## Directions
Below is a listing. Write out exactly its lines between the one holding "2).required = false)) ∧" and the one holding "s.hub.cfg.jrn with hwPct", inclusive.

## Records for the exercise

/-- Journal, delivery and live-queue commands (R340, R341, R342, R343, R344, R345, R346, R347). -/
def Obligations.JournalCommands : Prop :=
  (∀ (s : State) (mb : Fin 8) (tag : Word) (pl : List Word),
    s.takes Machine.chgSet mb tag pl = true →
    Answers (.chgSet mb tag pl) s mb tag DONE [.cfg, .jrn] fun _ t => t.cfg =
      { s.hub.cfg with jrn := { s.hub.cfg.jrn with groups := s.hub.cfg.jrn.groups.put (fld (pw pl 0) 5 0) { thin := bit (pw pl 0) 31,
                                                                                                            uDrop := bit (pw pl 0) 30,
                                                                                                            lateWait := fld (pw pl 0) 29 26,
                                                                                                            recordMs := fld (pw pl 0) 25 16,
                                                                                                            chans := pwChans (pl.drop 1) (fld (pw pl 0) 13 7) } } }) ∧
  (∀ (s : State) (mb : Fin 8) (tag : Word) (pl : List Word),
    s.takes Machine.chgRun mb tag pl = true →
    Answers (.chgRun mb tag pl) s mb tag DONE [.jrn] fun ws t => (∀ g : Nat, g < 64 → (mask64 (pw pl 0) (pw pl 1)).testBit g = true →
      (t.chg g).startReq = true ∧ (t.chg g).stopReq = false) ∧ (∀ g : Nat, g < 64 → (mask64 (pw pl 2) (pw pl 3)).testBit g = true →
      (t.chg g).stopReq = true ∧ (t.chg g).startReq = false) ∧ ws = tWords s.hub.nextStrobe.1 ++ [wd s.hub.nextStrobe.2]) ∧
  (∀ (s : State) (mb : Fin 8) (tag : Word) (pl : List Word),
    s.takes Machine.consumerSet mb tag pl = true →
    Answers (.consumerSet mb tag pl) s mb tag DONE [.cfg, .jrn, .evt, .sto, .free, .flt, .sl] fun _ t => (t.cfg.jrn.consumers.get (fld (pw
      pl 0) 1 0)).enable = bit (pw pl 0) 31 ∧ (t.cfg.jrn.consumers.get (fld (pw pl 0) 1 0)).required = bit (pw pl 0) 30 ∧
      (t.cfg.jrn.consumers.get (fld (pw pl 0) 1 0)).typeMask = fld (pw pl 0) 24 16 ∧ (t.cfg.jrn.consumers.get (fld (pw pl 0) 1 0)).groupMask
      = mask64 (pw pl 1) (pw pl 2) ∧ (s.hub.isMaster = true → (t.cons 2).enable = false ∧ (t.cons 2).required = false)) ∧
  (∀ (s : State) (mb : Fin 8) (tag : Word) (pl : List Word),
    s.takes Machine.journalSet mb tag pl = true →
    Answers (.journalSet mb tag pl) s mb tag DONE [.cfg, .jrn, .evt] fun _ t => t.cfg =
      { s.hub.cfg with jrn := { s.hub.cfg.jrn with hwPct := fld (pw pl 0) 31 24, resumePages := fld (pw pl 0) 15 0,
                                                   floor := (pw pl 1).toNat, versionCompat := bit (pw pl 2) 8,
                                                   retireCe := fld (pw pl 2) 7 0 } }) ∧
  (∀ (s : State) (mb : Fin 8) (tag : Word) (pl : List Word),
    s.takes Machine.journalStatus mb tag pl = true →
    Answers (.journalStatus mb tag pl) s mb tag DONE [] fun ws _ => ws.length = 12 ∧ ws.take 3 = [wd s.hub.capacity, wd s.hub.jFree, wd
      s.hub.retiredPages.length] ∧ (ws.drop 5).take 2 = [lo32 s.hub.jrn.nextTicket, hi32 s.hub.jrn.nextTicket]) ∧
  (∀ (s : State) (mb : Fin 8) (tag : Word) (pl : List Word),
    s.takes Machine.ferryKeySet mb tag pl = true →
    Answers (.ferryKeySet mb tag pl) s mb tag DONE [.sto, .jrn, .free] fun _ t => (t.sto.ferryKeys.get (fld (pw pl 0) 8 8)).key = pl.drop 1
      ∧ (t.sto.ferryKeys.get (fld (pw pl 0) 8 8)).id = fld (pw pl 0) 23 16 ∧ (bit (pw pl 0) 9 = true →
      (t.sto.ferryKeys.get (fld (pw pl 0) 8 8)).active = true ∧ (t.sto.ferryKeys.get (1 - fld (pw pl 0) 8 8)).active = false)) ∧
  (∀ (s : State) (mb : Fin 8) (tag : Word) (pl : List Word),
    s.takes Machine.liveSet mb tag pl = true →
    Answers (.liveSet mb tag pl) s mb tag DONE [.cfg, .jrn] fun _ t => t.cfg =
      { s.hub.cfg with jrn := { s.hub.cfg.jrn with live := s.hub.cfg.jrn.live.put (fld (pw pl 0) 29 24) { enable := bit (pw pl 0) 31,
                                                                                                          pepper := bit (pw pl 0) 30,
                                                                                                          queue := fld (pw pl 0) 23 20,
                                                                                                          ch := fld (pw pl 0) 9 0,
                                                                                                          batch := fld (pw pl 1) 23 16,
                                                                                                          decim := fld (pw pl 1) 15 0 } } }) ∧
  (∀ (s : State) (mb : Fin 8) (tag : Word) (pl : List Word),
    s.takes Machine.chanDescSet mb tag pl = true →
    Answers (.chanDescSet mb tag pl) s mb tag DONE [.cfg, .jrn] fun _ t => t.cfg =
      { s.hub.cfg with jrn := { s.hub.cfg.jrn with desc := s.hub.cfg.jrn.desc.put (fld (pw pl 0) 9 0) { fullScale := BitVec.ofNat 64 (mask64 (pw pl 1) (pw pl 2)),
                                                                                                        units := pl.drop 3 } } } ∧
      t.jrn =
      { s.hub.jrn with descReq := s.hub.jrn.descReq ++ [(fld (pw pl 0) 9 0, s.hub.tb.strobes, { fullScale := BitVec.ofNat 64 (mask64 (pw pl 1) (pw pl 2)),
                                                                                                units := pl.drop 3 })] })

/-- Codec commands (R372, R373, R374, R375, R376, R377). -/
def Obligations.CodecCommands : Prop :=
  (∀ (s : State) (mb : Fin 8) (tag : Word) (pl : List Word),
    s.takes Machine.codecSet mb tag pl = true →
    Answers (.codecSet mb tag pl) s mb tag DONE [.cfg, .cod] fun _ t => t.cfg =
      { s.hub.cfg with cod := { s.hub.cfg.cod with streams := s.hub.cfg.cod.streams.put (fld (pw pl 0) 6 0) { level := fld (pw pl 0) 26 24,
                                                                                                              kInit := fld (pw pl 0) 20 16,
                                                                                                              order := fld (pw pl 0) 15 14,
                                                                                                              blockBytes := fld (pw pl 1) 31 16,
                                                                                                              demoteUs := fld (pw pl 1) 15 0,
                                                                                                              promoteMs := fld (pw pl 2) 31 16 } } }
      ∧ ((t.stream (fld (pw pl 0) 6 0)).window = true ↔ fld (pw pl 0) 26 24 ≠ 0)) ∧
  (∀ (s : State) (mb : Fin 8) (tag : Word) (pl : List Word),
    s.takes Machine.codecChanSet mb tag pl = true →
    Answers (.codecChanSet mb tag pl) s mb tag DONE [.cfg] fun _ t => t.cfg =
      { s.hub.cfg with cod := { s.hub.cfg.cod with chans := s.hub.cfg.cod.chans.put (fld (pw pl 0) 9 0) (some { order := fld (pw pl 0) 25 24,
                                                                                                                beta := fld (pw pl 0) 23 16,
                                                                                                                kInit := fld (pw pl 0) 15 11,
                                                                                                                nb := if bit (pw pl 0) 10 then some (fld (pw pl 1) 9 0) else none }) } }) ∧
  (∀ (s : State) (mb : Fin 8) (tag : Word) (pl : List Word),
    s.takes Machine.codecStatus mb tag pl = true →
    Answers (.codecStatus mb tag pl) s mb tag DONE [.cod] fun ws t => (ws.drop 2).take 5 = (List.range 5).map (fun k => wd ((s.hub.stream
      (fld (pw pl 0) 6 0)).counts.get k)) ∧ (ws.drop 7).take 2 = [lo32 (s.hub.stream (fld (pw pl 0) 6 0)).values, hi32 (s.hub.stream (fld
      (pw pl 0) 6 0)).values] ∧ (bit (pw pl 0) 8 = true → (t.stream (fld (pw pl 0) 6 0)).counts = [] ∧
      (t.stream (fld (pw pl 0) 6 0)).values = 0)) ∧
  (∀ (s : State) (mb : Fin 8) (tag : Word) (pl : List Word),
    s.takes Machine.codecStateSave mb tag pl = true →
    Accepts (.codecStateSave mb tag pl) s mb tag [.cod] fun hd t => (t.stream (fld (pw pl 0) 6 0)).saves = (s.hub.stream (fld (pw pl 0) 6
      0)).saves ++ [(hd, fld (pw pl 0) 9 8)] ∧ t.cod.save = s.hub.cod.save) ∧
  (∀ (s : State) (mb : Fin 8) (tag : Word) (pl : List Word),
    s.takes Machine.codecStateRead mb tag pl = true →
    Answers (.codecStateRead mb tag pl) s mb tag DONE [] fun ws _ => ws = s.hub.cod.save.gets (1024 * fld (pw pl 0) 1 0 + fld (pw pl 0) 17
      8) (fld (pw pl 0) 31 24)) ∧
  (∀ (s : State) (mb : Fin 8) (tag : Word) (pl : List Word),
    s.takes Machine.codecStateWrite mb tag pl = true →
    Answers (.codecStateWrite mb tag pl) s mb tag DONE [.cod] fun _ t => t.cod =
      { s.hub.cod with save := s.hub.cod.save.puts (1024 * fld (pw pl 0) 1 0 + fld (pw pl 0) 17 8) (pl.drop 1) }) ∧
  (∀ (s : State) (mb : Fin 8) (tag : Word) (pl : List Word),
    s.takes Machine.codecCheck mb tag pl = true →
    Accepts (.codecCheck mb tag pl) s mb tag [.cod] fun hd t => t.cod = { s.hub.cod with checks := s.hub.cod.checks ++ [{ handle := hd,
                                                                                                                          slot := if bit (pw pl 0) 31 then some (fld (pw pl 0) 1 0) else none,
                                                                                                                          entry := fld (pw pl 0) 23 16,
                                                                                                                          ticket := mask64 (pw pl 1) (pw pl 2),
                                                                                                                          startSeq := fld (pw pl 3) 15 0 }] })

/-- Sensor lane commands (R409, R410, R411, R412, R413, R414). -/
def Obligations.SensorLaneCommands : Prop :=
  (∀ (s : State) (mb : Fin 8) (tag : Word) (pl : List Word),
    s.takes Machine.slLaneSet mb tag pl = true →
    Answers (.slLaneSet mb tag pl) s mb tag DONE [.cfg, .sl, .casc, .tiu] fun _ t => t.cfg =
      { s.hub.cfg with lanes := s.hub.cfg.lanes.put (fld (pw pl 0) 3 0) { enable := bit (pw pl 0) 31, swing := fld (pw pl 0) 30 28,
                                                                          quarN := fld (pw pl 0) 23 20, nakMax := fld (pw pl 0) 19 12,
                                                                          serial := mask64 (pw pl 1) (pw pl 2),
                                                                          asym := signed 32 (pw pl 3).toNat,
                                                                          probeInt := fld (pw pl 4) 31 16, jump := fld (pw pl 4) 15 0,
                                                                          quarWin := fld (pw pl 5) 31 16, violWin := fld (pw pl 5) 15 0 } }
      ∧ (bit (pw pl 0) 31 = false → (t.lane (fld (pw pl 0) 3 0)).st = if (s.hub.lane (fld (pw pl 0) 3 0)).st = .quarantined then
      .quarantined else .disabled) ∧ (bit (pw pl 0) 31 = true → (s.hub.lane (fld (pw pl 0) 3 0)).st = .disabled →
      (t.lane (fld (pw pl 0) 3 0)).st = .training)) ∧
  (∀ (s : State) (mb : Fin 8) (tag : Word) (pl : List Word),
    s.takes Machine.slSlotSet mb tag pl = true →
    Accepts (.slSlotSet mb tag pl) s mb tag [.sl] fun hd t => (t.lane (fld (pw pl 0) 11 8)).slotReqs = (s.hub.lane (fld (pw pl 0) 11
      8)).slotReqs ++ [{ slot := fld (pw pl 0) 4 0, handle := hd, rate := (pw pl 1).toNat, enable := bit (pw pl 0) 31,
                         since := s.hub.xoCycles }]) ∧
  (∀ (s : State) (mb : Fin 8) (tag : Word) (pl : List Word),
    s.takes Machine.slKeySet mb tag pl = true →
    Answers (.slKeySet mb tag pl) s mb tag DONE [.sto] fun _ t => (t.sto.laneKeys.get (fld (pw pl 0) 8 8)).key = pl.drop 1 ∧
      (bit (pw pl 0) 9 = true → (t.sto.laneKeys.get (fld (pw pl 0) 8 8)).active = true ∧ (t.sto.laneKeys.get (1 - fld (pw pl 0) 8 8)).active
      = false) ∧ t.sto = { s.hub.sto with laneKeys := t.sto.laneKeys }) ∧
  (∀ (s : State) (mb : Fin 8) (tag : Word) (pl : List Word),
    s.takes Machine.slReset mb tag pl = true →
    Accepts (.slReset mb tag pl) s mb tag [.sl, .casc, .flt, .tiu] fun hd t => (hd, s.hub.xoCycles) ∈ (t.lane (fld (pw pl 0) 3 0)).reset ∧
      ((s.hub.lane (fld (pw pl 0) 3 0)).st = .up → (t.lane (fld (pw pl 0) 3 0)).st = .training)) ∧
  (∀ (s : State) (mb : Fin 8) (tag : Word) (pl : List Word),
    s.takes Machine.slQuarRelease mb tag pl = true →
    Answers (.slQuarRelease mb tag pl) s mb tag DONE [.sl, .casc, .tiu] fun _ t => ∀ n : Nat, n < 16 → bit (pw pl 0) n = true →
      if (s.hub.laneCfg n).enable then (t.lane n).st = .training ∧ (t.lane n).step = 1 else (t.lane n).st = .disabled) ∧
  (∀ (s : State) (mb : Fin 8) (tag : Word) (pl : List Word),
    s.takes Machine.slStatus mb tag pl = true →
    Answers (.slStatus mb tag pl) s mb tag DONE [.sl] fun ws t => ws.length = 19 ∧ (ws.drop 1).take 2 = [lo32 (s.hub.lane (fld (pw pl 0) 3
      0)).serial, hi32 (s.hub.lane (fld (pw pl 0) 3 0)).serial] ∧ ws.drop 8 = (List.range 11).map (fun k => wd ((s.hub.lane (fld (pw pl 0) 3
      0)).counts.get k)) ∧ (bit (pw pl 0) 8 = true → (t.lane (fld (pw pl 0) 3 0)).counts = []))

## Exercise result
      = mask64 (pw pl 1) (pw pl 2) ∧ (s.hub.isMaster = true → (t.cons 2).enable = false ∧ (t.cons 2).required = false)) ∧
  (∀ (s : State) (mb : Fin 8) (tag : Word) (pl : List Word),
    s.takes Machine.journalSet mb tag pl = true →
    Answers (.journalSet mb tag pl) s mb tag DONE [.cfg, .jrn, .evt] fun _ t => t.cfg =
      { s.hub.cfg with jrn := { s.hub.cfg.jrn with hwPct := fld (pw pl 0) 31 24, resumePages := fld (pw pl 0) 15 0,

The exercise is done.